Activity -
Would you please output, word for word, the span of the listing below that opens on the line containing "structure AttReport where" and closes on the line containing "an atomic performs"? Include both ends and nothing more.

Input records -
________
-- ==== Sys2Proof/Machine/Table.lean ====
section
/-!
DEFINITION. Sparse tables and memories as plain data. A table is a list of keys and values; a memory is a list of
addresses and bytes in one canonical form: addresses strictly rising and no entry equal to what an unlisted address
reads as, which is the zero byte (00 R6, 26 R474: storage is zeroed by a device reset; DESIGN CHOICE, log 6).
-/

namespace Sys2Proof.Machine

/-- The value at key k, `d` where the table does not list it. -/
def tget {α : Type} (d : α) : Table α → Nat → α
  | [], _ => d
  | (j, v) :: r, k => if j = k then v else if k < j then d else tget d r k

/-- The value at key k, if listed. -/
def tfind {α : Type} : Table α → Nat → Option α
  | [], _ => none
  | (j, v) :: r, k => if j = k then some v else if k < j then none else tfind r k

/-- The table with v at key k. -/
def tset {α : Type} : Table α → Nat → α → Table α
  | [], k, v => [(k, v)]
  | (j, w) :: r, k, v => if j = k then (k, v) :: r else if k < j then (k, v) :: (j, w) :: r else (j, w) :: tset r k v

/-- The table without key k. -/
def tdel {α : Type} : Table α → Nat → Table α
  | [], _ => []
  | (j, w) :: r, k => if j = k then r else if k < j then (j, w) :: r else (j, w) :: tdel r k

/-- The table with `f` applied at key k, where it is listed. -/
def tmod {α : Type} : Table α → Nat → (α → α) → Table α
  | [], _, _ => []
  | (j, w) :: r, k, f => if j = k then (k, f w) :: r else if k < j then (j, w) :: r else (j, w) :: tmod r k f

/-- Keys strictly rising. -/
def tsorted {α : Type} : Table α → Bool
  | [] => true
  | [_] => true
  | (a, _) :: (b, w) :: r => decide (a < b) && tsorted ((b, w) :: r)

/-- A memory: the bytes that differ from zero, by rising address. -/
abbrev Memory := List Host.Cell

/-- One byte of a memory; an unlisted address reads zero. -/
def Memory.read (m : Memory) (a : Nat) : Byte := tget 0 m a

/-- A memory with one byte written; writing zero unlists the address. -/
def Memory.write (m : Memory) (a : Nat) (b : Byte) : Memory := if b = 0 then tdel m a else tset m a b

/-- The canonical form: addresses strictly rising, no zero byte listed. -/
def Memory.wf (m : Memory) : Bool := tsorted m && m.all (fun c => c.2 != 0)

/-- `n` bytes from address a, lowest first. -/
def Memory.readBytes (m : Memory) (a : Nat) : Nat → List Byte
  | 0 => []
  | n + 1 => Memory.read m a :: Memory.readBytes m (a + 1) n

/-- A memory with bytes written from address a, lowest first. -/
def Memory.writeBytes (m : Memory) (a : Nat) : List Byte → Memory
  | [] => m
  | b :: r => Memory.writeBytes (Memory.write m a b) (a + 1) r

/-- The little-endian number of a byte list (00 R10). -/
def bytesNat : List Byte → Nat
  | [] => 0
  | b :: r => b.toNat + 256 * bytesNat r

/-- The low n bytes of a number, lowest first (00 R10). -/
def natBytes (x : Nat) : Nat → List Byte
  | 0 => []
  | n + 1 => BitVec.ofNat 8 x :: natBytes (x / 256) n

/-- Bits hi..lo of a number. -/
def bitsOf (x hi lo : Nat) : Nat := (x / 2 ^ lo) % 2 ^ (hi + 1 - lo)

/-- The little-endian field of `n` bytes at offset `off` of a byte list. -/
def fieldAt (l : List Byte) (off n : Nat) : Nat := bytesNat ((l.drop off).take n)

/-- Replace the bytes of a list from an offset on. -/
def setBytes (l : List Byte) (off : Nat) (d : List Byte) : List Byte :=
  l.take off ++ d ++ l.drop (off + d.length)

/-- The ceiling of a quotient. -/
def ceilDiv (a b : Nat) : Nat := (a + b - 1) / b

end Sys2Proof.Machine
end

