/-- Trace (21 Table 21-3, R419-R424): `everUp` says that the link has been up since reset, `buffer` is the on-die buffer, oldest word first, `sent` the words that have left
the die, newest first. -/
structure Trace where
  syncPer : BitVec 16
  parts : BitVec 8
  hfilt : Bool
  en : Bool
  handle : Word
  lost : BitVec 32
  link : Bool
  everUp : Bool
  buffer : List Word
  sent : List Word
  ents : Table TraceEnt
  drops : Nat
  firstDrop : Nat
deriving DecidableEq, Repr

/-- An attestation report (02 R68): the caller's nonce, the signature index used, the measurements of the firmware, the
partition configuration (enable bit, root, cluster mask, key set and SHADOW by partition), and the signature. -/
structure AttReport where
  nonce : BitVec 256
  index : Nat
  measures : List (BitVec 256)
  config : List (Nat × Bool × Word × BitVec 96 × BitVec 4096 × BitVec 8)
  signature : List Byte
deriving DecidableEq, Repr, Inhabited

/-- Management, power and the host link (02 R43, R46, R65-R68, 26 R474-R477). `attCount` lives in non-volatile
storage; `coolAt` is one more than the tick since which every TEMP has been cool, 0 while one is not; `hdm` has the size
in GiB in bits 9:0, the base in GiB in 24:16 and the key ID in 43:32 (DESIGN CHOICE, log 16); `failedImage` is the firmware
image reported in recovery, `images` the images that run (02 R67, R68). -/
structure Mgmt where
  railOn : Bool
  phase : BitVec 3
  recov : Bool
  failedImage : Option Nat
  images : List (List Byte)
  throt : Bool
  temps : List (BitVec 16)
  modPwr : BitVec 32
  energy : BitVec 64
  trip : BitVec 8
  throtAt : BitVec 8
  restore : BitVec 16
  coolAt : Nat
  errCnt : Word
  errLog : Table (List Byte)
  attCount : Nat
  attReport : Option AttReport
  attError : Bool
  linkWidth : Nat
  linkRate : Nat
  linkUp : Bool
  hdm : Word
  keys : List Nat
  hostRead : Option (List Byte)
deriving DecidableEq, Repr

/-- Device-wide registers: the governor's limit (06 Table 6-3), FXCFG (10 Table 10-3), HBMCFG (10 Table 10-4), DOMCFG
(18 Table 18-1), DBGHOLD (18 R383), the notices received from members (18 R384), the collective groups' counts and
FAILED marks by partition × 65536 + group (18 R375, R381), the answer to the last peer request (18 R372), and the queue whose
launch the distributor served last (02 R58). -/
structure DevRegs where
  ilim : BitVec 16
  fxErr : Bool
  fxPart : BitVec 3
  fxSize : BitVec 4
  dispRes : BitVec 7
  ndev : BitVec 13
  self : BitVec 12
  domPart : BitVec 3
  domErr : Bool
  domEn : Bool
  hold : Bool
  held : Bool
  notices : List Nat
  sentNotices : List (Nat × Bool)
  groups : Table (Nat × Option FaultCode)
  peerAnswer : Option RemoteResp
  served : Nat
deriving DecidableEq, Repr

/-- Who moves next: a step of the machine itself, a team, a line core; `part` is a team's turn in which an atomic performs
at most n lanes at places of this device, so that others' accesses fall between two lanes (15 R326); `now` is a team's
turn that belongs to the step just taken; `teams` is a cycle of one core in which several of its teams act. -/
inductive Act where
  | ev (i : Instr)
  | team (uid : Nat)
  | teams (uids : List Nat)
  | part (uid n : Nat)
  | lineCore (n : Nat)
  | now (uid : Nat)
deriving DecidableEq, Repr
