/-! ### The end of a team (08 R187, 21 R410, R411) -/

/-- The team executes no more: it drains, its paused rays end with CODE 0x02, its candidates and pending splat lists
are discarded; trace says so. One that was OUT drains without a slot. -/
def State.endTeam (s : State) (u : Nat) : State :=
  let s1 := (s.pausedRays u).foldl (fun x r => x.endRay r.1 r.2 0x02) s
  let s2 := s1.emitSync u ((s1.gang (s1.team u).gang).image.bundleVa (s1.team u).pc) 7
  s2.modTeam u fun t =>
    { t with
      st := .draining
      slot := if t.st == .out then Config.coreSlots else t.slot
      ended := true
      waits := []
      flight := none
      since := s.tick
      cands := []
      regs := { t.regs with splats := [], wnextPend := [] } }

/-! ### Containment (19 R400) -/

/-- Fence the other teams of a gang: a running team ends at its next bundle boundary, a waiting or absent one ends at
once from its last checkpoint. -/
def State.fenceGang (s : State) (g : Nat) : State :=
  let mark := s.modGang g fun x => { x with fenced := true }
  (mark.teams.filter fun t => t.2.gang == g && !t.2.ended).foldl
    (fun x t =>
      if t.2.st == .runnable then x.modTeam t.1 fun t => { t with fenced := true }
      else (x.rollback t.1).endTeam t.1) mark

/-- The gangs of a launch. -/
def State.gangsOf (s : State) (l : Nat) : List Nat := (s.gangs.filter fun g => g.2.launch == some l).map (·.1)

/-- The entry at a queue's head leaves it (02 R51); one that dates from before the queue was enabled moves no HEAD. -/
def Queue.leave (q : Queue) : Queue :=
  { q with
    phase := .idle
    head := if q.stale then q.head else q.head + 1
    built := if q.stale then q.built else tdel q.built q.head.toNat
    stale := false }

/-- The launch whose entry is at a queue's head, once read. -/
def QPhase.launch? : QPhase → Option Nat
  | .checked m => some m
  | .placing m => some m
  | _ => none

/-- Abort a launch: every placed gang is fenced, no further gang is placed and the launch leaves the head of its queue
(19 R400, 02 R51). -/
def State.abortLaunch (s : State) (l : Nat) : State :=
  let s1 := (s.gangsOf l).foldl (fun x g => x.fenceGang g) s
  let q := (s1.launch l).queue
  let s2 := s1.modLaunch l fun x => { x with aborted := true }
  if (s2.queue q).phase.launch? = some l then s2.modQueue q Queue.leave else s2

/-- The record of a fault of a gang that no launch placed, a recompute's: kind 5 with TEAMREF 0 and, as the bundle address,
that of its tile's record (19 Table 19-2). -/
def State.orphanRecord (s : State) (g : Nat) (r : FaultRec) : FaultRec :=
  let x := s.gang g
  { r with
    kind := 5, teamRef := 0
    addr := match x.recompute with | some y => (s.part x.part).recordVa y.tile | none => r.addr }

/-- The fault record of a team (19 Table 19-2). -/
def State.recordOf (s : State) (u pc : Nat) (i : FaultInfo) (kind inner : Nat) : FaultRec :=
  let t := s.team u
  let g := s.gang t.gang
  ⟨i.code.num, i.slot, kind, inner, t.teamId, g.part, g.index, t.core, g.image.bundleVa pc, i.addr,
    g.image.bundleVa t.ckpt.n, s.timer, t.img, summary i.lanes, (lanesOf 1024 i.lanes).headD 0⟩

/-- Contain a fault of a team after its rollback: the team ends, the record is written and its gang, or under ABORT1 its
launch, is fenced. -/
def State.contain (s : State) (u pc : Nat) (i : FaultInfo) (kind inner : Nat) : State :=
  let t := s.team u
  let g := s.gang t.gang
  let r := s.recordOf u pc i kind inner
  let s1 := s.endTeam u
  match g.launch with
  | none => (s1.logQueue g.part (s.orphanRecord t.gang r)).fenceGang t.gang
  | some l =>
    let s2 := (s1.logLaunch l true r).fenceGang t.gang
    if (s2.launch l).desc.abort1 && !(s2.launch l).aborted then s2.abortLaunch l else s2
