/-! ### Stochastic rounding (07 R159) -/

/-- The code below or at a positive real and whether r, of 32 bits, takes it to the code above: the fraction of the step
above the lower code against r. -/
def stochCode (t : Nat) (qmin : Int) (n : Nat) (e : Int) (r : Nat) : Nat :=
  if n = 0 then 0
  else
    let q := max (e + Nat.log2 n - t) qmin
    let base := (q - qmin).toNat * 2 ^ t
    if q ≤ e then base + n * 2 ^ (e - q).toNat
    else
      let k := (q - e).toNat
      let lo := n / 2 ^ k
      let low := n % 2 ^ k
      base + (if r * 2 ^ k < low * 2 ^ 32 then lo + 1 else lo)

/-- The fraction test for a negative value: lo and hi exchange. -/
def stochNeg (t : Nat) (qmin : Int) (n : Nat) (e : Int) (r : Nat) : Nat :=
  if n = 0 then 0
  else
    let q := max (e + Nat.log2 n - t) qmin
    let base := (q - qmin).toNat * 2 ^ t
    if q ≤ e then base + n * 2 ^ (e - q).toNat
    else
      let k := (q - e).toNat
      let lo := n / 2 ^ k
      let low := n % 2 ^ k
      if low = 0 then base + lo
      else base + (if r * 2 ^ k < (2 ^ k - low) * 2 ^ 32 then lo else lo + 1)

/-- The code of a real's magnitude chosen by r; `neg` is its sign. -/
def stoch (t : Nat) (qmin : Int) (neg : Bool) (n : Nat) (e : Int) (r : Nat) : Nat :=
  if neg then stochNeg t qmin n e r else stochCode t qmin n e r

/-- CVTSR into binary16 or BF16. -/
def FVal.cvtsr (f : Fmt) (sat : Bool) (r : Nat) : FVal → Nat
  | .nan => f.nanCode
  | .inf s => f.signed s f.infCode
  | .fin s n e =>
    let c := stoch f.tbits f.qmin s n e r
    f.signed s (if c < f.infCode then c else if sat then f.infCode - 1 else f.infCode)

/-- CVTSR into a binary8 format. -/
def Fmt8.cvtsr (f : Fmt8) (r : Nat) : FVal → Nat
  | .nan => f.nanCode
  | .inf s => f.encode .rne (.inf s)
  | .fin s n e =>
    if f.u && s then 0
    else
      let c := min (stoch (f.p - 1) f.qmin s n e r) f.maxCode
      if c = 0 then 0 else if s then 0x80 + c else c

/-! ### Source and destination types of CVT (05 Table 5-5) -/

/-- The value of a register of a source type: s32, n32, s64, n64, f64, f32, f16, bf16, b8 by number. -/
def cvtSource (ty : Nat) (fmt : BitVec 32) (x : BitVec 64) : FVal :=
  match ty with
  | 0 => .ofInt (x.truncate 32).toInt 0
  | 1 => .fin false (x.toNat % 2 ^ 32) 0
  | 2 => .ofInt x.toInt 0
  | 3 => .fin false x.toNat 0
  | 4 => f64.decode x.toNat
  | 5 => f32.decode (x.toNat % 2 ^ 32)
  | 6 => f16.decode (x.toNat % 2 ^ 16)
  | 7 => bf16.decode (x.toNat % 2 ^ 16)
  | _ => (fmtSrc fmt).decode (x.toNat % 256)

/-- A value converted to a destination type (07 Table 7-7, R158). -/
def cvtTo (ty : Nat) (fmt : BitVec 32) (v : FVal) : BitVec 64 :=
  let rm := fmtRm fmt
  match ty with
  | 0 => (BitVec.ofInt 32 (v.toInt rm (-2 ^ 31) (2 ^ 31 - 1))).zeroExtend 64
  | 1 => BitVec.ofInt 64 (v.toInt rm 0 (2 ^ 32 - 1))
  | 2 => BitVec.ofInt 64 (v.toInt rm (-2 ^ 63) (2 ^ 63 - 1))
  | 3 => BitVec.ofInt 64 (v.toInt rm 0 (2 ^ 64 - 1))
  | 4 => BitVec.ofNat 64 (v.round f64 rm false)
  | 5 => BitVec.ofNat 64 (v.round f32 rm (fmtSat fmt))
  | 6 => BitVec.ofNat 64 (v.round f16 rm (fmtSat fmt))
  | 7 => BitVec.ofNat 64 (v.round bf16 rm (fmtSat fmt))
  | _ => BitVec.ofNat 64 ((fmtDst fmt).encode rm v)

/-! ### Block scaling (07 R161-R164) -/

/-- The largest finite magnitude of a list, as an exact pair. -/
def amax (l : List FVal) : Nat × Int :=
  l.foldl (fun m v => match v with
    | .fin _ n e => if FVal.cmp (.fin false m.1 m.2) (.fin false n e) == some .lt then (n, e) else m
    | _ => m) (0, 0)

/-- QA quantisation of a block: its scale and elements (07 R162). With amax 0 an infinite element gives 0x00 too (DEDUCED,
log 85: R161 saturates it). -/
def quantQA (f : Fmt8) (rm : RMode) (l : List FVal) : Nat × List Nat :=
  let m := amax l
  let e := Max.max (-127) (Min.min 127 (m.2 + Nat.log2 m.1 - f.emax))
  let el := fun (v : FVal) => match v with
    | .fin s n x => if m.1 = 0 then 0 else f.encode rm (.fin s n (x - e))
    | .inf s => if m.1 = 0 then 0 else f.encode rm (.inf s)
    | .nan => f.nanCode
  (if m.1 = 0 then 0 else (e + 127).toNat, l.map el)

/-- QB quantisation of a block under row scale S (07 R163). With amax 0 an infinite element gives 0x00 too (DEDUCED,
log 85: R161 saturates it). -/
def quantQB (f : Fmt8) (rm : RMode) (S : FVal) (l : List FVal) : Nat × List Nat :=
  match S with
  | .fin false (sn + 1) se =>
    let m := amax l
    if m.1 = 0 then
      (0, l.map fun v => match v with | .nan => f.nanCode | _ => 0)
    else
      let mx := f.magnitude f.maxCode
      let b := e5m3Up (quotient 70 m.1 ((sn + 1) * mx.1) (m.2 - se - mx.2))
      match e5m3 b with
      | .fin _ bn be =>
        (b, l.map fun v => match v with
          | .fin s n e => f.encodeReal rm s (if n = 0 then ⟨0, 0, false⟩ else quotient 70 n ((sn + 1) * bn) (e - se - be))
          | v => f.encode rm v)
      | _ => (b, l.map fun _ => f.nanCode)
  | _ => (0xFF, l.map fun _ => f.nanCode)

/-- A QA element decoded with its scale code, exactly (07 R164). -/
def scaledQA (f : Fmt8) (k : Nat) (q : Nat) : FVal := (f.decode q).mul (e8m0 k)

/-- A QB element decoded with row and block scales, exactly (07 R164). -/
def scaledQB (f : Fmt8) (S : FVal) (k : Nat) (q : Nat) : FVal :=
  match S with
  | .fin _ n _ => if n = 0 then .nan else if k = 0xFF then .nan else
      match f.decode q with
      | .nan => .nan
      | v => match e5m3 k with
        | .fin _ 0 _ => .fin v.isNeg 0 0
        | b => (v.mul S).mul b
  | _ => .nan

/-! ### Order of summation (07 R166) -/

/-- The exact sum of a group's products; an exact zero is -0 only where every product is -0. -/
def groupSum (l : List FVal) : FVal :=
  match l with
  | [] => .fin false 0 0
  | v :: r => r.foldl (FVal.add false) v

/-- A dot product accumulated over groups of 32 in ascending order: each group's exact sum is rounded to binary32, then
joined to the accumulator, which is rounded to its format. -/
def dotGroups (acc : Fmt) : Nat → Nat → List FVal → Nat
  | 0, a, _ => a
  | k + 1, a, l =>
    if l.isEmpty then a
    else
      let h := f32.decode ((groupSum (l.take 32)).round f32 .rne false)
      dotGroups acc k (((acc.decode a).add false h).round acc .rne false) (l.drop 32)
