-- ==== Sys2Proof/Machine/Recipe.lean ====
section
/-!
DEFINITION. The recipe instructions SEAL, RPIN, RUNPIN, RDROP, RSTAT and RDONE (13 R308-R311).
-/

namespace Sys2Proof.Machine

/-! ### Uniform operations of the M slot (11 R240) -/

/-- A uniform operation acts once under a non-empty effective mask. -/
def State.uni (s : State) (g : BitVec 3) (k : LaneMask → State) : State :=
  if s.effMask g = 0 then s.fin else k (s.effMask g)

/-- A committing uniform operation under its effective mask; empty, it leaves its checkpoint only (06 R139). -/
def State.uniC (s : State) (g : BitVec 3) (k : LaneMask → State) : State :=
  if s.effMask g = 0 then s.finC else k (s.effMask g)

/-- The team executes recipe code (13 R306). -/
def State.inRecipe (s : State) : Bool := s.myGang.recompute.isSome

/-- An operation recipe code may never use (13 Table 13-5). -/
def State.notInRecipe (s : State) (m : LaneMask) (k : State) : State :=
  if s.inRecipe then s.faultB .recipeIllegal m else k

/-- Write s[D] as a committing operation. -/
def State.putSC (s : State) (d : BitVec 8) (v : Word) : State := s.modRegsC fun r => r.sset d.toNat v

/-- A status in s[D]: 0 when the change was made, 1 when nothing changed (13 R309). -/
def State.status (s : State) (d : BitVec 8) (changed : Bool) : State := (s.putSC d (if changed then 0 else 1)).finC

/-- The tile s[A] names, after the address checks of 13 R308. -/
def State.tileNamed (s : State) (va : Word) : Except Failure Nat :=
  match s.check ⟨s.myGang.part, s.issue.core, none, none⟩ .load va 1 65536 with
  | .error f => .error ⟨f, faultAddr f va⟩
  | .ok (.recipe n _, _) => .ok n
  | .ok _ => .error ⟨.recipeInvalid, va⟩

/-- An operation on the tile s[A] names and its state. -/
def State.tileOp (s : State) (o : A3) (m : LaneMask) (k : Nat → TileState → State) : State :=
  match s.tileNamed (s.sA o) with
  | .error f => s.fault f.code f.addr m
  | .ok n =>
    match s.tileState s.myGang.part n with
    | .error f => s.fault f.code f.addr m
    | .ok st => k n st

/-- SEAL (13 R309): the team's stores are performed and the record checked, then an OPEN tile becomes SEALED. -/
def execSeal (o : A3) (s : State) : Res :=
  .next (s.uniC o.g fun m => s.notInRecipe m (s.drained m (s.tileOp o m fun n st =>
    let p := s.myGang.part
    match s.recipeOf p n with
    | .error f => s.fault f.code f.addr m
    | .ok _ =>
      if st = .opened then
        ((s.setTileState p n .sealed false).modTile p n fun t => { t with resident := true, readAt := s.cycle }).status o.d true
      else s.status o.d false)))

/-- The record of a recompute that failed with no requester (13 R304). -/
def State.logRecompute (s : State) (p n : Nat) (f : Failure) : State :=
  s.logQueue p ⟨f.code.num, 0, 5, 0, 0, p, 0, 0, (s.part p).recordVa n, f.addr, 0, s.timer, 0, 0, 0⟩

/-- RPIN (13 Table 13-3, R309): a dropped tile's recompute is started; its checks come before anything changes. -/
def execRpin (o : A3) (s : State) : Res :=
  .next (s.uniC o.g fun m => s.notInRecipe m (s.tileOp o m fun n st =>
    let p := s.myGang.part
    let t := (s.part p).rtile n
    let pin := fun (x : State) => (x.modTile p n fun t => { t with pins := t.pins + 1 }).status o.d true
    if st = .free ∨ t.pins = 0xFFFF then s.status o.d false
    else if st = .dropped then
      match s.startCheck s.issue.team p n with
      | .error f => s.fault f.code f.addr m
      | .ok _ =>
        match s.startTile s.issue.team p n false with
        | (s1, none) => pin s1
        | (s1, some f) => pin (s1.logRecompute p n f)
    else pin s))

/-- RUNPIN (13 Table 13-3). -/
def execRunpin (o : A3) (s : State) : Res :=
  .next (s.uniC o.g fun m => s.notInRecipe m (s.tileOp o m fun n st =>
    let p := s.myGang.part
    if st = .free ∨ ((s.part p).rtile n).pins = 0 then s.status o.d false
    else (s.modTile p n fun t => { t with pins := t.pins - 1 }).status o.d true))

/-- RDROP: mode 0 drops, mode 1 frees (13 Table 13-3). -/
def execRdrop (o : A3) (s : State) : Res :=
  .next (s.uniC o.g fun m => s.notInRecipe m (s.tileOp o m fun n st =>
    let p := s.myGang.part
    if o.b.code = 0 then
      if st = .sealed ∧ ((s.part p).rtile n).pins = 0 ∧ !s.hpin p n then (s.dropTile p n).status o.d true
      else s.status o.d false
    else match st with
      | .free => s.status o.d true
      | .opened => (s.freeTile p n).status o.d true
      | .recompute => s.status o.d false
      | _ => if s.hpin p n then s.status o.d false else (s.freeTile p n).status o.d true))

/-- RSTAT: the tile's state, HPIN, whether requesters are parked, PINS and GEN (13 R310). Teams count as parked, engine
commands that wait do not (DESIGN CHOICE, log 91). -/
def execRstat (o : A3) (s : State) : Res :=
  .next (s.uni o.g fun m => s.tileOp o m fun n st =>
    let p := s.myGang.part
    let gen := match s.record p n with
      | .ok r => fieldAt r 4 4
      | .error _ => 0
    (s.putS o.d (BitVec.ofNat 64 (st.num + (if s.hpin p n then 16 else 0) +
      (if (s.requesters p n).isEmpty then 0 else 32) + ((s.part p).rtile n).pins.toNat * 2 ^ 16 + gen * 2 ^ 32))).fin)

/-- The engines of a gang have completed every command it issued: copies, Trellis, rays, splats and collectives
(06 Table 6-1). -/
def State.enginesIdle (s : State) (g : Nat) : Bool :=
  let x := s.gang g
  (s.teams.all fun t => t.2.gang != g || t.2.copyQ.isEmpty) && x.trellis.isEmpty && x.rayJobs.isEmpty && x.splatJobs.isEmpty && x.colls.isEmpty

/-- The accesses parked on tile n of partition p are given its bytes as its recompute leaves them: they complete with these
whatever becomes of the tile since (13 R311). -/
def State.give (s : State) (p n : Nat) (engines : List (Nat × EngId)) : State :=
  let bytes := ((s.part p).rtile n).bytes
  let own := fun (t : Team) => t.waits.filterMap fun w => match w with
    | .recompute m _ pc => if m = n then some (⟨.none, n, bytes, pc⟩ : Given) else none
    | _ => none
  let s1 : State := { s with teams := s.teams.map fun t =>
    (t.1, if (s.gang t.2.gang).part = p then { t.2 with given := t.2.given ++ own t.2 } else t.2) }
  engines.foldl (fun x e => x.modTeam e.1 fun t => { t with given := t.given ++ [⟨e.2, n, bytes, 0⟩] }) s1

/-- RDONE: once its gang's engines are idle and its stores performed, the tile is SEALED, its sources are released and
its requesters resume: TEAM_WAKE finds their wait over (13 R311). -/
def execRdone (o : A3) (s : State) : Res :=
  .next (s.uniC o.g fun m =>
    match s.myGang.recompute with
    | none => s.faultB .recipeIllegal m
    | some r =>
      if !r.live then s.fault .recipeSealedWrite ((s.part s.myGang.part).tileVa r.tile) m
      else if !s.enginesIdle s.me.gang then s.wait .engineIdle
      else s.drained m
        (((((s.setTileState s.myGang.part r.tile .sealed false).modTile s.myGang.part r.tile fun t =>
            { t with resident := true, readAt := s.cycle }).give s.myGang.part r.tile r.engines).modMyGang fun g =>
          { g with recompute := some { r with live := false } }).modMe fun t => { t with rdone := true }).finC)

end Sys2Proof.Machine
end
________
Answer to this task -
structure AttReport where
  nonce : BitVec 256
  index : Nat
  measures : List (BitVec 256)
  config : List (Nat × Bool × Word × BitVec 96 × BitVec 4096 × BitVec 8)
  signature : List Byte
deriving DecidableEq, Repr, Inhabited

/-- Management, power and the host link (02 R43, R46, R65-R68, 26 R474-R477). `attCount` lives in non-volatile
storage; `coolAt` is one more than the tick since which every TEMP has been cool, 0 while one is not; `hdm` has the size
in GiB in bits 9:0, the base in GiB in 24:16 and the key ID in 43:32 (DESIGN CHOICE, log 16); `failedImage` is the firmware
image reported in recovery, `images` the images that run (02 R67, R68). -/
structure Mgmt where
  railOn : Bool
  phase : BitVec 3
  recov : Bool
  failedImage : Option Nat
  images : List (List Byte)
  throt : Bool
  temps : List (BitVec 16)
  modPwr : BitVec 32
  energy : BitVec 64
  trip : BitVec 8
  throtAt : BitVec 8
  restore : BitVec 16
  coolAt : Nat
  errCnt : Word
  errLog : Table (List Byte)
  attCount : Nat
  attReport : Option AttReport
  attError : Bool
  linkWidth : Nat
  linkRate : Nat
  linkUp : Bool
  hdm : Word
  keys : List Nat
  hostRead : Option (List Byte)
deriving DecidableEq, Repr

/-- Device-wide registers: the governor's limit (06 Table 6-3), FXCFG (10 Table 10-3), HBMCFG (10 Table 10-4), DOMCFG
(18 Table 18-1), DBGHOLD (18 R383), the notices received from members (18 R384), the collective groups' counts and
FAILED marks by partition × 65536 + group (18 R375, R381), the answer to the last peer request (18 R372), and the queue whose
launch the distributor served last (02 R58). -/
structure DevRegs where
  ilim : BitVec 16
  fxErr : Bool
  fxPart : BitVec 3
  fxSize : BitVec 4
  dispRes : BitVec 7
  ndev : BitVec 13
  self : BitVec 12
  domPart : BitVec 3
  domErr : Bool
  domEn : Bool
  hold : Bool
  held : Bool
  notices : List Nat
  sentNotices : List (Nat × Bool)
  groups : Table (Nat × Option FaultCode)
  peerAnswer : Option RemoteResp
  served : Nat
deriving DecidableEq, Repr

/-- Who moves next: a step of the machine itself, a team, a line core; `part` is a team's turn in which an atomic performs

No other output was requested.